Per i soggetti vulnerabili si auspica un ampliamento delle possibilità di accesso alle misure
alternative alla detenzione in carcere, come ad esempio per i soggetti affetti da dipendenza da
sostanze, in relazione ai quali il C.S.M. auspica la possibilità di accedere all’affidamento in casi
particolari prescindendo dall’allegazione del programma terapeutico e il superamento del divieto
della reiterata concessione della sospensione della pena ai sensi dell’art. 90 DPR 309/90.
Conclusioni
Una comunione di intenti e di pensiero, al di là della naturale diversità di approccio derivante dalla
diversità delle funzioni e dei ruoli istituzionali svolti, unisce gli Stati Generali e C.S.M, nella
convinzione che ogni ferita inferta ai diritti inviolabili del reo che non derivi da restrizioni
strettamente indispensabili per la sicurezza della collettività, ne mortifica la dignità e preclude in
radice la possibile funzione rieducativa della pena. Nessuna situazione soggettiva e nessun tipo di
reato dovrebbe costituire un ostacolo ad opportunità di recupero sociale poiché sono inaccettabili
presunzioni legali di irrecuperabilità sociale. Certamente possono e debbono prevedersi presupposti
rigorosi per l’accesso alle misure alternative al carcere in ragione della natura del reato e della pena
inflitta, ma il diniego non può dipendere semplicemente dal titolo del reato anziché dalla condotta e
il percorso va, dunque, modellato sull’uomo, sulla sua evoluzione psicologica e comportamentale
durante l’espiazione della pena. La pena “deve tendere alla rieducazione del condannato” e questa
tensione è il nucleo attorno al quale costruire un nuovo modello di pena.
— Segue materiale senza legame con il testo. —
-- ==== Sys2Proof/Tests/Slice0.lean ====
section
/-! SUPPORT. The tests: for every statement with hypotheses a state and operands that meet them (clause by clause, at the ends of the
ranges where there are ends), the ill-formed commands that WellFormed refuses, and a few values that the manual fixes. -/

set_option Elab.async false
set_option linter.unusedVariables false

namespace Sys2Proof.Machine
open Sys2Proof

/-- Every power domain on and every rim's clock running, as after set-up; nothing else differs from reset. -/
def testUp : State := { State.reset with
  sys := { up := true, resetN := true, pwrok := true }
  regs := (List.range 7).map (fun i => (Reg.PWR_DOMAIN_STATE i, 0xFFFFFFFF)) ++ (List.range 10).map (fun i => (Reg.PWR_RIM_ON i, BitVec.allOnes 64)) }

/-- The word that a write leaves in a register. -/
def testWord (s : State) (o : Origin) (k : Nat) (v : Word) : Word :=
  match RegMap.find (k % RegMap.bankSize) with
  | some (r, i, _) => (s.writtenWord o k r i v).1
  | none => 0

/-- Is a write applied whole, leaving that word? -/
def testWrites (s : State) (o : Origin) (k : Nat) (v w : Word) : Bool :=
  setupOrigin o && s.auditOpen o && match RegMap.find (k % RegMap.bankSize) with
  | some (r, i, _) => !s.unitOff r i && s.writtenWord o k r i v == (w, 0)
  | none => false

theorem test_writes {s : State} {o : Origin} {k : Nat} {v w : Word} (h : testWrites s o k v w = true) : s.writes o k v w := by
  unfold testWrites at h
  split at h
  · next r i j e => simp at h; exact ⟨h.1.1, h.1.2, r, i, j, e, h.2.1, h.2.2⟩
  · simp at h

theorem test_granted {s : State} {o : Origin} {c : CmdReg} (h : (mayWrite o c.writers && s.auditOpen o) = true) : s.granted o c := by
  simpa [State.granted] using h

/-- A request of the job engine. -/
def testReq : AlwReq := { holder := .jobEngine, cls := .be, vi := none, coreMa := 0, dramMa := 0, idleMa := 0, gen := 0, made := 0 }

/-- A holding of the allowance. -/
def testGrant (h : Holder) : Grant := { req := { testReq with holder := h } }

/-- With such holdings. -/
def State.testHolds (s : State) (hs : List Holder) : State := { s with alw := { s.alw with grants := s.alw.grants ++ hs.map testGrant } }

/-- A job that core 0 runs. -/
def testJob : Job := { ring := 0, seq := 0, stage := .running, cores := [0], granted := [0], pat := { maxSpan := 1 }, tens := [{ n := 1, h := 1, w := 1, c := 1, fmt := 3 }] }

/-- A parameter block of the assist instructions that is valid: one class, one anchor, a grid of one cell. -/
def testPb : Sparse Byte := [(2, 1), (4, 1), (8, 1), (10, 1), (28, 1), (57, 1), (62, 3)]

def testRun : State := { testUp with jobs := [testJob], cores := [(0, { job := some (0, 0) })] }

/-- The same with a drain of one pixel that stalls. -/
def testDrain : State := { testRun with cores := [(0, { job := some (0, 0), tags := [⟨0, .drain ⟨0, 0, 0, 0, 1, 1, 0, 1, 1⟩ 0 0, true, 0⟩] })] }

/-- The same with a job of another stage. -/
def testWith (j : Job) : State := { testUp with jobs := [j] }

/-- A descriptor that waits for knot 0 to reach 1. -/
def testWait : List Nat := [0, 0, 0, 0, 1, 2 ^ 63]

/-- A telltale of one pixel, its bitmaps at the reserved region's start and its CRCs not their own. -/
def testTell : List Byte := [0, 0, 0, 0, 1, 0, 1, 0, 0, 0, 0, 0xF0, 0x0F, 0, 0, 0, 0, 0xF0, 0x0F, 0]

/-- A transmit entry of a CAN queue with one byte of data at 0x1000. -/
def testEntry : List Nat := [0x1000, 2 ^ 32, 0, 0, 0, 0, 0, 0]

/-- The words of a valid PDU entry: extended, on controller 0, of 8 B. -/
def testPdu : Word × Word := (0x8040000000000000, 0x800000)

/-! ### The block as a whole -/

theorem test_front : ∃ (c : Instr) (rest : List Instr) (s : State), s.pending = c :: rest := ⟨.eye, [.eye], { testUp with pending := [.eye, .eye] }, rfl⟩

theorem test_idle : ∃ s : State, s.pending = [] ∧ s.sys.up = true ∧ s.fld Reg.TIME_STATUS Fd.TIME_STATUS_REF_LOSS = 0 :=
  ⟨testUp, by decide +kernel⟩

/-- A sealed write of the tenant 0x10, whose key is live and of EPOCH 0, to the window's first page. -/
def testPost : Posted := { fn := 1, host := 0, bytes := [1], isSealed := true, addr := 0x8000000000, owner := 0x10, epoch := 0, metaBase := 1 }

theorem test_idle_posts : ∃ s : State, s.pending = [] ∧ s.sys.up = true ∧ s.fld Reg.TIME_STATUS Fd.TIME_STATUS_REF_LOSS = 0 ∧ s.bridge.posted = [testPost] :=
  ⟨{ testUp with bridge := { posted := [testPost] } }, by decide +kernel⟩

theorem test_sealed : ∃ (s : State) (page c : Nat), Sparse.wf (fun _ => 0) s.bridge.counters = true ∧
    Sparse.get (fun _ => 0) page s.bridge.counters = c + 1 ∧ c + 1 < 2 ^ 64 :=
  ⟨{ testUp with bridge := { counters := [(67108863, 2 ^ 64 - 1)] } }, 67108863, 2 ^ 64 - 2, by decide +kernel⟩

theorem test_inReset : ∃ (c : Instr) (s : State), s.sys.up = false ∧ isPin c = false := ⟨.eye, State.reset, by decide +kernel⟩

theorem test_inv_reset : State.reset.Inv :=
  ⟨by decide +kernel, by decide +kernel, by decide +kernel, by decide +kernel, by decide +kernel, by decide +kernel, fun _ => Nat.zero_le _⟩

theorem test_inv_up : testUp.Inv :=
  ⟨by decide +kernel, by decide +kernel, by decide +kernel, by decide +kernel, by decide +kernel, by decide +kernel, fun _ => Nat.zero_le _⟩

theorem test_stepKeeps : ∃ s t : State, s.Inv ∧ step s = .next t := ⟨testUp, _, test_inv_up, rfl⟩

theorem test_takesBack : ∃ (c : Instr) (s t : State), s.Inv ∧ exec c s = .next t := ⟨.removalDone 0x10 true, testUp, _, test_inv_up, rfl⟩

theorem test_trip : ∃ s : State, s.sys.pwrok = true := ⟨testUp, rfl⟩

theorem test_selfReset : ∃ (s : State) (l : Nat), s.sys.up = true ∧ s.watch.lostAt = some l ∧
    s.bit Reg.SPARE_TIMER Fd.SPARE_TIMER_SELF_RESET_EN = true ∧
    l + 1000000 * max 1 (s.fld Reg.SPARE_TIMER Fd.SPARE_TIMER_SELF_RESET_MS) ≤ s.now :=
  ⟨{ testUp.setFld Reg.SPARE_TIMER Fd.SPARE_TIMER_SELF_RESET_EN 1 with time := 0x100000000000000000000, watch := { lostAt := some 0 } }, 0,
   by decide +kernel⟩

theorem test_release : ∃ (s : State), s.sys.up = false ∧ s.sys.pwrok = true ∧ { s.sys with resetN := true }.released = true :=
  ⟨{ State.reset with sys := { pwrok := true } }, by decide +kernel⟩

/-! ### Frames -/

theorem test_windowReads : testUp.Inv ∧ ∀ c ∈ [Instr.tackRead .hypervisor 4095, .hotRead .hypervisor 511, .knotSelRead .hypervisor 16383, .stRead .safety 255,
    .tenantRead .hypervisor 0x4F, .ubrMapRead .hypervisor 4095, .sluPduRead .hypervisor 1023, .sluMapRead .hypervisor 4095, .peerRead .hypervisor 255],
    ∃ t, exec c testUp = .next t := by
  refine ⟨test_inv_up, ?_⟩
  simp only [List.forall_mem_cons]
  exact ⟨⟨_, rfl⟩, ⟨_, rfl⟩, ⟨_, rfl⟩, ⟨_, rfl⟩, ⟨_, rfl⟩, ⟨_, rfl⟩, ⟨_, rfl⟩, ⟨_, rfl⟩, ⟨_, rfl⟩, by simp⟩

theorem test_registerCommands : testUp.Inv ∧ ∀ c ∈ [Instr.refreshTierChange 7 40, .rimStart 576, .pinMinExpire, .busOff 15, .canBusError 15 .receive,
    .busOffRecovery 15, .syncTimeout true, .gptpHold .hypervisor 0, .offsetWrite .hypervisor 0, .portEnable .hypervisor 7 0,
    .timeRateAdjWrite .hypervisor 0, .clrMin .hypervisor 0, .memStageWrite .hypervisor 0, .ufsLuWrite .hypervisor 31 0, .evqTailWrite .selvage 2 0],
    ∃ t, exec c testUp = .next t := by
  refine ⟨test_inv_up, ?_⟩
  simp only [List.forall_mem_cons]
  exact ⟨⟨_, rfl⟩, ⟨_, rfl⟩, ⟨_, rfl⟩, ⟨_, rfl⟩, ⟨_, rfl⟩, ⟨_, rfl⟩, ⟨_, rfl⟩, ⟨_, rfl⟩, ⟨_, rfl⟩, ⟨_, rfl⟩, ⟨_, rfl⟩, ⟨_, rfl⟩, ⟨_, rfl⟩, ⟨_, rfl⟩, ⟨_, rfl⟩, by simp⟩

theorem test_sequencer : Sparse.wf (fun _ => {}) testRun.cores = true ∧ ((testRun.runs 0).isSome = true ∧ testRun.sched.flush = none) ∧ ∀ c ∈ [Instr.fence 0, .waitTag 0 15, .branch 0 (some 7),
    .attributeInterpolation 0 255, .interlockAcquire 0 0 0], ∃ t, exec c testRun = .next t := by
  refine ⟨by decide +kernel, by decide +kernel, ?_⟩
  simp only [List.forall_mem_cons]
  exact ⟨⟨_, rfl⟩, ⟨_, rfl⟩, ⟨_, rfl⟩, ⟨_, rfl⟩, ⟨_, rfl⟩, by simp⟩

/-! ### Registers, the audit log -/

theorem test_lock_1 : ∃ (s : State) (o : Origin) (k : Nat) (f : FieldSpec) (old new : Word),
    s.locked (k / 0x10000 % 0x100) = true ∧ f.acc = .rwl ∧ mayWrite o f.writers = true ∧ f.fld.of new ≠ f.fld.of old :=
  ⟨testUp.setReg (lockReg 4) 0x80000000, .hypervisor, Reg.MEM_STAGE, ⟨⟨13, 0⟩, .rwl, 0, [.hypervisor]⟩, 0, 1, by decide +kernel⟩

theorem test_lock_2 : ∃ (s t : State) (k : Nat) (r : RegSpec) (i : Nat) (f : FieldSpec), f.acc ≠ .rwl ∧ t.frozen k r i = s.frozen k r i :=
  ⟨testUp, testRun, 0, ⟨0, 32, 1, 0, 1, 0, .never, none, []⟩, 0, ⟨⟨0, 0⟩, .rw, 0, []⟩, by decide +kernel⟩

theorem test_lock_3 : ∃ (s : State) (blk : Nat), s.Inv ∧ s.sys.up = true ∧ hasLock blk = true ∧ (blk = 17 → s.domainOn 212 = true) ∧
    (blk = 19 → s.domainOn 218 = true) := ⟨testUp, 19, test_inv_up, by decide +kernel⟩

theorem test_counter : ∃ (s : State) (k : Nat) (b : SatBit), s.Inv ∧ ¬ logReg k ∧ k < RegMap.bankSize ∧ satOf k = some b ∧
    ((¬ logReg b.word ∨ k = Reg.PWR_RATE_LOW_CNT) ∧ b.word ≠ k ∧ b.bit < 64) ∧ ∀ d, d < 3 → ¬ counterRegs k (Reg.EVQ_CFG d) := by
  have e : satOf Reg.PWR_RATE_LOW_CNT = some ⟨Reg.PWR_SAT, 0⟩ := by decide +kernel
  refine ⟨testUp, Reg.PWR_RATE_LOW_CNT, _, test_inv_up, ?_, by decide +kernel, e, ⟨.inr rfl, by decide +kernel, by decide +kernel⟩, ?_⟩
  · rintro (h | h | h | h | ⟨d, hd, h | h⟩) <;>
      simp only [Reg.GEN_SAT, Reg.EVQ_HEAD, Reg.GEN_EVQ_DROP_CNT, Reg.PWR_RATE_LOW_CNT, Reg.PWR_RIM_REFUSE_CNT, Reg.PWR_SAT] at h <;> omega
  · rintro d hd (h | ⟨b, hb, h⟩)
    · simp only [Reg.PWR_RATE_LOW_CNT, Reg.EVQ_CFG] at h; omega
    · rw [e] at hb; cases hb; simp only [Reg.PWR_SAT, Reg.EVQ_CFG] at h; omega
La rieducazione del reo
non è un risultato sicuro, ma neppure impossibile da raggiungere, ed è compito di ogni comunità
democratica favorire questa tensione, intesa come spinta al reinserimento e alla possibilità di
redenzione per chi ha pagato il suo debito con la giustizia e tenta di riqualificarsi come uomo e
cittadino. Una tensione che dovrebbe tradursi, anche per un ergastolano, in un diritto alla speranza.
Consentire questa spinta significa dare piena attuazione al dettato dell’art. 27 della Costituzione
nella duplice funzione attribuita alla pena.